───── RECORDS SHOWN

-- ==== Sys2Proof/Tests/Slice0.lean ====
section
/-!
SUPPORT. The model's own tests: ill-formed commands refused, words written out from the spec's encodings, and for every statement
that has hypotheses a state and operands that meet them, for each of its clauses.
-/
set_option Elab.async false

open Sys2Proof Sys2Proof.Machine Sys2Proof.Claims

namespace Sys2Proof.Tests

/-- The next state of an outcome, for a test; reset where there is none. -/
def after : Ans → State
  | .next s => s
  | .fault _ => State.reset
  | .refused _ => State.reset

/-- A turn that has begun and not ended. -/
def turn0 : Turn := ⟨0, ⟨[], [], [], 0, []⟩, [], [], [], [], [], none, [], [], 0, 0, .open_, []⟩

/-- A core that runs a word at its program counter; its turn is sheltered, so that no slice is asked for. -/
def core0 (w : BitVec 32) : Core :=
  { mode := .running, turns := [turn0], istore := [(0, w), (1, 7)], marks := [(0, { sheltered := true })], g := [(2, 64), (3, 9)],
    handles := [0], wells := [3], bars := [(0, 4)], counts := [(0, 2)] }

/-- A state whose core 0 is as given. -/
def on (k : Core) : State := ({} : State).setCore 0 k

/-- A state whose core 0 runs an instruction by its own encoding. -/
def runsOp (op : CoreOp) : State := on (core0 (encodeCore op).1)

/-! ## Well-formedness: a term that each check refuses -/

theorem test_wf_refuses_units :
    (Instr.intAddi 256).wf = false ∧ (Instr.commitGrant (.turn 256)).wf = false ∧ (Instr.commitGrant (.cmd (2 ^ 64))).wf = false ∧
    (Instr.errLogClear (.host 1024)).wf = false ∧ (Instr.cmRtu 1024).wf = false ∧ (Instr.queueJoin (2 ^ 64)).wf = false ∧
    (Instr.sliceEnd 16).wf = false ∧ (Instr.sliceEnd 128).wf = false ∧ (Instr.earlySliceEnd 64).wf = false ∧
    (Instr.tenancyFree 64).wf = false ∧ (Instr.vcoreStep 2).wf = false ∧ (Instr.barrierRelease 8 0).wf = false ∧
    (Instr.barrierRelease 0 16).wf = false ∧ (Instr.hbmHot 16 0).wf = false ∧ (Instr.channelGroupRetire 0 8 none).wf = false ∧
    (Instr.domainGateDone 50).wf = false ∧ (Instr.cellarChannelFail 32).wf = false ∧ (Instr.refclkReturn 6).wf = false ∧
    (Instr.laneFail 0 4).wf = false ∧ (Instr.laneFail 16 0).wf = false ∧ (Instr.fabRefclkLoss 4).wf = false := by decide

theorem test_wf_refuses_more :
    (Instr.thermalShutdown (.field 2) 0).wf = false ∧ (Instr.thermalShutdown (.stack 16) 0).wf = false ∧
    (Instr.unitErrorReport (.engine 104 0)).wf = false ∧ (Instr.unitErrorReport (.scan 0 5)).wf = false ∧
    (Instr.unitErrorReport (.core 0 0 [])).wf = false ∧ (Instr.unitErrorReport (.text 5 0 [])).wf = false ∧
    (Instr.unitErrorReport (.grammar 0 32 [])).wf = false ∧ (Instr.unitErrorReport (.oasis 2 0 0 [])).wf = false ∧
    (Instr.unitErrorReport (.rowCache 0 0)).wf = false ∧ (Instr.idleFillStart 104).wf = false ∧
    (Instr.engEnable .steward 104 0).wf = false ∧ (Instr.frameRetire 16 0 0 true).wf = false ∧
    (Instr.variantLoad 0 0 0).wf = false ∧ (Instr.variantLoad 257 0 0).wf = false ∧ (Instr.unitDisable .steward 1 0).wf = false ∧
    (Instr.promptPack 0 64 none 0 []).wf = false ∧ (Instr.pcsLockLost 20).wf = false ∧ (Instr.cmReq 4 0 0).wf = false ∧
    (Instr.programBind 0 4 ⟨2, 0, [], [], []⟩).wf = false ∧ (Instr.vddioSbRise 4).wf = false ∧
    (Instr.pfcPauseReceive 0 8 0).wf = false ∧ (Instr.credit 17 ⟨3, 1, 0, false, 0, 0, 0, 0, 0, 0, 0, 0, [], [], 1⟩).wf = false := by decide

/-! ## The block -/

theorem wit_StepRunsFrontCommand : (after (step { State.reset with pending := [.eraAdvance, .eraAdvance] })).pending.length = 1 := by
  decide
theorem wit_EmptyQueueCountsPortTime :
    State.reset.pending = [] ∧ State.reset.pw.rstLow = false ∧ (State.reset.powered (portDomain 0) = true) ∧
      (after (step State.reset)).time 0 = 1 := by decide
theorem wit_EmptyQueueWhileReset : (after (step { State.reset with pw := { rstLow := true } })).time 0 = 0 := by decide
theorem wit_WellFormedCommandsAnswerNext : (Instr.intAddi 255).wf = true ∧ isNext (exec (.intAddi 255) State.reset) = true := by decide

/-! ## Core instructions -/

theorem test_words_decode :
    decodeCore 0b000101_00001_00010_0000000000000101#32 0 = .imm .xori 1 2 5 ∧
    decodeCore 0b001100_00001_00000_1111111111111111#32 2 = .movl 1 0xFFFF00000002#48 ∧
    decodeCore 0b011011_00110_00111_00_00000000000010#32 0 = .st .b64 6 7 .scratch 2 ∧
    decodeCore 0b011111_00000_00111_01_00000000000010#32 0 = .touch 7 .virt 2 ∧
    decodeCore 0b100110_00000000000000000000000011#32 0 = .call 3 ∧
    decodeCore 0b101001_00111_01000_00000_010_1000_0010#32 0 = .vcvt .fp32 .i32 2 7 8 ∧
    decodeCore 0b101010_00111_01000_00000_010_0011_0010#32 0 = .vred .max .i64 2 7 8 ∧
    decodeCore 0b101011_00111_01000_01001_010_0000_0101#32 0 = .vperm .compress .i8 2 7 8 9 ∧
    decodeCore 0b101100_00011_01000_01001_010_0000_0010#32 0 = .vcmp .lt .i8 2 3 8 9 ∧
    decodeCore 0b101101_00011_00001_00010_000_0000_0011#32 0 = .vmsk .andn .i8 3 1 2 ∧
    decodeCore 0b110001_00011_00001_00000_00000000000#32 0 = .draw 3 1 ∧
    decodeCore 0b110010_00000_00000_00000_00000000010#32 0 = .halt ∧
    decodeCore 0b110011_00000_00001_00010_00000000001#32 0 = .sysWr 1 2 ∧
    decodeCore 0b110100_00000_00000_00000_00000000000#32 0 = .illegal := by decide

theorem wit_ImmediateInstructions :
    (∀ f ∈ [ImmFn.addi, .andi, .ori, .xori, .slti, .sltui, .hi, .shli, .shri, .srai],
      runs (runsOp (.imm f 1 2 0xFFFF)) 0 (.imm f 1 2 0xFFFF) = true) := by decide
theorem test_addi_sign_extends : ((after (exec (.intAddi 0) (runsOp (.imm .addi 1 2 0xFFFF)))).core 0).rd 1 = 63 := by decide
theorem wit_MovLong : runs (runsOp (.movl 1 0xFFFF00000007)) 0 (.movl 1 0xFFFF00000007) = true ∧
    ((after (exec (.movL 0) (runsOp (.movl 1 0xFFFF00000007)))).core 0).pc = 2 := by decide
theorem wit_IntegerArithmetic : runs (runsOp (.int .div 1 2 0)) 0 (.int .div 1 2 0) = true ∧
    ((after (exec (.intRegOp 0) (runsOp (.int .div 1 2 0)))).core 0).rd 1 = BitVec.allOnes 64 := by decide
theorem wit_IntegerMinors : (7 : Word) ≠ 0 ∧ intFn .mulhu (BitVec.allOnes 64) 2 = 1 := by decide
theorem wit_Branches :
    (∀ f ∈ [BrFn.eq, .ne, .lt, .ge, .ltu, .geu], runs (runsOp (.br f 2 3 4)) 0 (.br f 2 3 4) = true) ∧
    runs (runsOp (.call 5)) 0 (.call 5) = true ∧ runs (runsOp (.jr 1 2)) 0 (.jr 1 2) = true ∧
    ((on { core0 0 with pc := 16384 }).canStep 0 = true ∧ 16384 ≤ ((on { core0 0 with pc := 16384 }).core 0).pc.toNat) := by decide
theorem test_branch_back : ((after (exec (.brCompare 0) (runsOp (.br .ne 2 3 0xFFFF)))).core 0).pc = BitVec.allOnes 64 := by decide
theorem wit_Vectors :
    runs (runsOp (.vop .add .i8 1 1 2 3)) 0 (.vop .add .i8 1 1 2 3) = true ∧
    runs (runsOp (.vcvt .fp32 .i32 1 1 2)) 0 (.vcvt .fp32 .i32 1 1 2) = true ∧
    runs (runsOp (.vred .sum .i8 1 1 2)) 0 (.vred .sum .i8 1 1 2) = true ∧
    runs (runsOp (.vperm .extract .i8 1 1 2 3)) 0 (.vperm .extract .i8 1 1 2 3) = true ∧
    runs (runsOp (.vperm .insert .i8 1 1 2 3)) 0 (.vperm .insert .i8 1 1 2 3) = true ∧
    runs (runsOp (.vcmp .lt .i8 1 2 2 3)) 0 (.vcmp .lt .i8 1 2 2 3) = true ∧
    runs (runsOp (.vmsk .popc .i8 1 2 3)) 0 (.vmsk .popc .i8 1 2 3) = true ∧
    runs (runsOp (.vmsk .xor .i8 1 2 3)) 0 (.vmsk .xor .i8 1 2 3) = true := by decide
theorem wit_MaskedOff : 63 < eCount .i8 ∧ (0 : Word).toNat.testBit 63 = false := by decide
theorem wit_WiredRegisters : (1 : Reg) ≠ 0 ∧ (2 : Reg) ≠ 1 ∧ (1 : BitVec 3) ≠ 0 ∧ (2 : BitVec 3) ≠ 1 := by decide
theorem wit_Touch : runs (runsOp (.touch 2 .virt 0x3FFF)) 0 (.touch 2 .virt 0x3FFF) = true := by decide
theorem wit_CoreEncoding : (CoreOp.vop .exp2 .fp32 7 31 31 31).wf = true ∧ (CoreOp.vop .exp2 .i8 7 31 31 31).wf = false ∧
    (CoreOp.vred .sum .e4m3 0 0 0).wf = false ∧ (CoreOp.vcmp .eq .fp16 0 0 0 0).wf = false := by decide

theorem wit_ScratchAccesses :
    (runs (runsOp (.ld .d64 1 2 .scratch 0)) 0 (.ld .d64 1 2 .scratch 0) = true ∧
      (memAddr 64 0 8).toNat % 8 = 0 ∧ (memAddr 64 0 8).toNat + 8 ≤ 0x40000) ∧
    (runs (runsOp (.st .b64 1 2 .scratch 0x1FFF)) 0 (.st .b64 1 2 .scratch 0x1FFF) = true ∧ turn0.kept.length < 512) ∧
    (runs (runsOp (.vld 1 2 .scratch 0)) 0 (.vld 1 2 .scratch 0) = true ∧ (memAddr 64 0 64).toNat % 64 = 0) ∧
    (runs (runsOp (.vst 1 2 .scratch 0)) 0 (.vst 1 2 .scratch 0) = true) ∧
    (runs (runsOp (.ld .d64 1 3 .scratch 0)) 0 (.ld .d64 1 3 .scratch 0) = true ∧ (memAddr 9 0 8).toNat % 8 ≠ 0) ∧
    (runs (runsOp (.ld .u8 1 0 .scratch 0x3FFF)) 0 (.ld .u8 1 0 .scratch 0x3FFF) = true ∧ 0x40000 < (memAddr 0 0x3FFF 1).toNat + 1) := by
  decide
theorem wit_ScratchStore : runs (runsOp (.st .b8 3 2 .scratch 1)) 0 (.st .b8 3 2 .scratch 1) = true ∧
    memWf (runsOp (.st .b8 3 2 .scratch 1)).mem = true ∧ ((runsOp (.st .b8 3 2 .scratch 1)).core 0).turn = some turn0 ∧
    (after (exec (.memSt 0) (runsOp (.st .b8 3 2 .scratch 1)))).byte (key (spScratch 0) 65) = 9 := by decide

/-- A state as given with page 0 of tenancy 0 mapped, writable, at a home state. -/
def mapped (s : State) (st : Nat) : State := s.setPage (pageKey 0 0) { writable := true, st := st }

──────────

### [TASK STATEMENT]
All lines from the one that contains "(after (exec (.memSt" through the end of the material are to be quoted exactly, with both ends included.

### [EXERCISE OUTPUT]
    (after (exec (.memSt 0) (runsOp (.st .b8 3 2 .scratch 1)))).byte (key (spScratch 0) 65) = 9 := by decide

/-- A state as given with page 0 of tenancy 0 mapped, writable, at a home state. -/
def mapped (s : State) (st : Nat) : State := s.setPage (pageKey 0 0) { writable := true, st := st }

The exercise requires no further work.